_Problem details:_ The answer is to be an exact copy of the lines below running from the line with "s.fabUp k &&" down to the line with "let x := ((s.tport", both ends included, and nothing more.

_Material for this exercise:_
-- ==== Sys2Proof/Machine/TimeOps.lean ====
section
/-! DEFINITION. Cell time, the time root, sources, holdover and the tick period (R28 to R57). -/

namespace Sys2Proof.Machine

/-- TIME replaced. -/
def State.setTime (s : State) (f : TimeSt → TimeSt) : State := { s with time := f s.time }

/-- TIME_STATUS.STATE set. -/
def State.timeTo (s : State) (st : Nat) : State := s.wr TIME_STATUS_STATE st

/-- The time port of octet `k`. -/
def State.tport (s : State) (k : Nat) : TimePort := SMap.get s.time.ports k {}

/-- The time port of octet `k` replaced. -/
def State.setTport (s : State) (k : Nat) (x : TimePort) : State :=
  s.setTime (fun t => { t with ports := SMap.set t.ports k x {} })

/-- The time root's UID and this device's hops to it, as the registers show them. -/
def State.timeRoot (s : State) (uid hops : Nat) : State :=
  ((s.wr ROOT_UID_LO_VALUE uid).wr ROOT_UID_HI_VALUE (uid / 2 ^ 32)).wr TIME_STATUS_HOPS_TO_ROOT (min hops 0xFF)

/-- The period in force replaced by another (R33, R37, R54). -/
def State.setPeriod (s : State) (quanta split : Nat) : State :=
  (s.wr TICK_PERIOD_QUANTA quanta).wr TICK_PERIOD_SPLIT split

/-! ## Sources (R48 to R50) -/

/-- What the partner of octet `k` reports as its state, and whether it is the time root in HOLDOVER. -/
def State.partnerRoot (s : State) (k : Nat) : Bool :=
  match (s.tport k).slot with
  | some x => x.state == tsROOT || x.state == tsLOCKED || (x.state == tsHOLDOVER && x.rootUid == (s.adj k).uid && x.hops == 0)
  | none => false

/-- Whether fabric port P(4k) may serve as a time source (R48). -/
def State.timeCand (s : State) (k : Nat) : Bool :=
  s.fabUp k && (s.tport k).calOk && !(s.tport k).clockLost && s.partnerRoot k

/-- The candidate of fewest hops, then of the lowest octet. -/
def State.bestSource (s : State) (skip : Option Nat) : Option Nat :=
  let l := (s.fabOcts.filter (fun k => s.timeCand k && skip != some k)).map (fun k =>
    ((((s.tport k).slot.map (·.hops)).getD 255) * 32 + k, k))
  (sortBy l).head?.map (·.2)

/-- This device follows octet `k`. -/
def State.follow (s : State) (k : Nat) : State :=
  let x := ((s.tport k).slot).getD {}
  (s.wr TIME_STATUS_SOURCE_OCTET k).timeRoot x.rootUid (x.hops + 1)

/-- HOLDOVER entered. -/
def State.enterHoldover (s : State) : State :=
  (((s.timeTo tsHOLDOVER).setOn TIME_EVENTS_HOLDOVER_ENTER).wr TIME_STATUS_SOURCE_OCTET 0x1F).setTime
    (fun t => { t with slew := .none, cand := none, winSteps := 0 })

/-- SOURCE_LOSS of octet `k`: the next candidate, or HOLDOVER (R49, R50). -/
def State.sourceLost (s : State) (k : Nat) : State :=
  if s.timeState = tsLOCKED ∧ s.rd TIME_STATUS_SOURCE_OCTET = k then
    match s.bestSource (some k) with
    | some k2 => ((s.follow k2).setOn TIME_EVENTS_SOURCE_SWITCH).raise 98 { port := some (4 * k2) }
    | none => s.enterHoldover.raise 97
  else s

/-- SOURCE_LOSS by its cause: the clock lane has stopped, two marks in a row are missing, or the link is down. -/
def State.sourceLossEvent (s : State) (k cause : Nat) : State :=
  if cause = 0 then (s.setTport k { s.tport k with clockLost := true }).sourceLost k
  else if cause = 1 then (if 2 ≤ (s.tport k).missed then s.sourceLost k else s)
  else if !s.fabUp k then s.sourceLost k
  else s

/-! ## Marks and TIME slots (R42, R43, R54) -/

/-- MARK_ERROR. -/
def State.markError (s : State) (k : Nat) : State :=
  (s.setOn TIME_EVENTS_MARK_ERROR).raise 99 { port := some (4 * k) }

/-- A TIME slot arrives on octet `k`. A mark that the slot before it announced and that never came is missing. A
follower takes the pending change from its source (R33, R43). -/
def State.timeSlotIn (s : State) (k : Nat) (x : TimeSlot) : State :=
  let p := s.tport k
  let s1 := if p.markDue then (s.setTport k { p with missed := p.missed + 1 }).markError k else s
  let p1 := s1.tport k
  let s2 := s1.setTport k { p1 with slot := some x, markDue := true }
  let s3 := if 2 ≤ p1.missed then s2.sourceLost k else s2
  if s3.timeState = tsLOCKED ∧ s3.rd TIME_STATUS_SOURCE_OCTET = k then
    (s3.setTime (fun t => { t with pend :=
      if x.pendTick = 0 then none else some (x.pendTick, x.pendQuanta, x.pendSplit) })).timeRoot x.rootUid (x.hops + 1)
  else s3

--

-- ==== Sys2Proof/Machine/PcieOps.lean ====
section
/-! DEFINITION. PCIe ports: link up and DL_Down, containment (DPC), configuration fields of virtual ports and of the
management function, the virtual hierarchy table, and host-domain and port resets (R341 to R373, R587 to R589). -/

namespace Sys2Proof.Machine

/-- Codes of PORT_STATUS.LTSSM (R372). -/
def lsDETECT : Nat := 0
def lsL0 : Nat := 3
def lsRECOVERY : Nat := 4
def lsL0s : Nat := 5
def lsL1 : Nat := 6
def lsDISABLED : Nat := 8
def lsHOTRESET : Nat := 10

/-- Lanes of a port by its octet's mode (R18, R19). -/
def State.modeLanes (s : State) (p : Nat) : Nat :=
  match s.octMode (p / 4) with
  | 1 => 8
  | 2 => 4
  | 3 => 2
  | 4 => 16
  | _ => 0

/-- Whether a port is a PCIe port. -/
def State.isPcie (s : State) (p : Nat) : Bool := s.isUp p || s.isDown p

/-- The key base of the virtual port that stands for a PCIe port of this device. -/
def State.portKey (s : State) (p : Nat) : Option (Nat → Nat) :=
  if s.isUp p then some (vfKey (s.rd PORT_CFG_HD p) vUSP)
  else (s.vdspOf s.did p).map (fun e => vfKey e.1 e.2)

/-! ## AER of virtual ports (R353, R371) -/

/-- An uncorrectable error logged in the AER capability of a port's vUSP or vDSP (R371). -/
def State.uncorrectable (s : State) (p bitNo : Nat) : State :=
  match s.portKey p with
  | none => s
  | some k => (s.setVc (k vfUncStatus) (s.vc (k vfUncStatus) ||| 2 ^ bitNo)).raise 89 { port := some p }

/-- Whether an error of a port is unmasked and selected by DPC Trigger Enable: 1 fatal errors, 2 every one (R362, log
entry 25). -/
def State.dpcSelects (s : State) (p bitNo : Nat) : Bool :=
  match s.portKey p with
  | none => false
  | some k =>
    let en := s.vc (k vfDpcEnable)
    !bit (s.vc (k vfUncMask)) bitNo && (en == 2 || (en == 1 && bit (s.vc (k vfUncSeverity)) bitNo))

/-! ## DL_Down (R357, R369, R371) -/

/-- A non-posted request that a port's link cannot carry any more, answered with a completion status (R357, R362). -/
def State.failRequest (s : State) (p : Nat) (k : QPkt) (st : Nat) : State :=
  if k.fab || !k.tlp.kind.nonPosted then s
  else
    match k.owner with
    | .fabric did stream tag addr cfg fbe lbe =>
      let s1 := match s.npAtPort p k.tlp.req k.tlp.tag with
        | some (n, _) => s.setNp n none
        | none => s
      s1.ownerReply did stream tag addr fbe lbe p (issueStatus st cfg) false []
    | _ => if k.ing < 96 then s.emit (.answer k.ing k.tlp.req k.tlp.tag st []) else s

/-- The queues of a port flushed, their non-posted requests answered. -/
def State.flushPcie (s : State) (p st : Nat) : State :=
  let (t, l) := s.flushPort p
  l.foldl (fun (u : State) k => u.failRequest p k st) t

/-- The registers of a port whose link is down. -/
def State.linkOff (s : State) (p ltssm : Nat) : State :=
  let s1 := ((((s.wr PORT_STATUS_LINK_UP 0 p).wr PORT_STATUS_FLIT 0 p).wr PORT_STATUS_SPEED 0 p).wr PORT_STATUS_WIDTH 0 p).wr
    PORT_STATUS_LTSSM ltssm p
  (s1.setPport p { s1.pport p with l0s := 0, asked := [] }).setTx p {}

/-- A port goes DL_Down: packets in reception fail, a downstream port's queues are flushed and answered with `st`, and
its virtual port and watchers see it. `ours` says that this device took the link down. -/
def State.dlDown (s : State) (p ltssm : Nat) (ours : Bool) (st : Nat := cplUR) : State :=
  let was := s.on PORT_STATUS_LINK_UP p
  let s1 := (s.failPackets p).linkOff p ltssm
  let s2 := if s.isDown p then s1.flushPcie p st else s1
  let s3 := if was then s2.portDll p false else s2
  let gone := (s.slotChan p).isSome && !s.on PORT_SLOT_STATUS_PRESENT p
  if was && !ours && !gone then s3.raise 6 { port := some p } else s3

_Response area:_
  s.fabUp k && (s.tport k).calOk && !(s.tport k).clockLost && s.partnerRoot k

/-- The candidate of fewest hops, then of the lowest octet. -/
def State.bestSource (s : State) (skip : Option Nat) : Option Nat :=
  let l := (s.fabOcts.filter (fun k => s.timeCand k && skip != some k)).map (fun k =>
    ((((s.tport k).slot.map (·.hops)).getD 255) * 32 + k, k))
  (sortBy l).head?.map (·.2)

/-- This device follows octet `k`. -/
def State.follow (s : State) (k : Nat) : State :=
  let x := ((s.tport k).slot).getD {}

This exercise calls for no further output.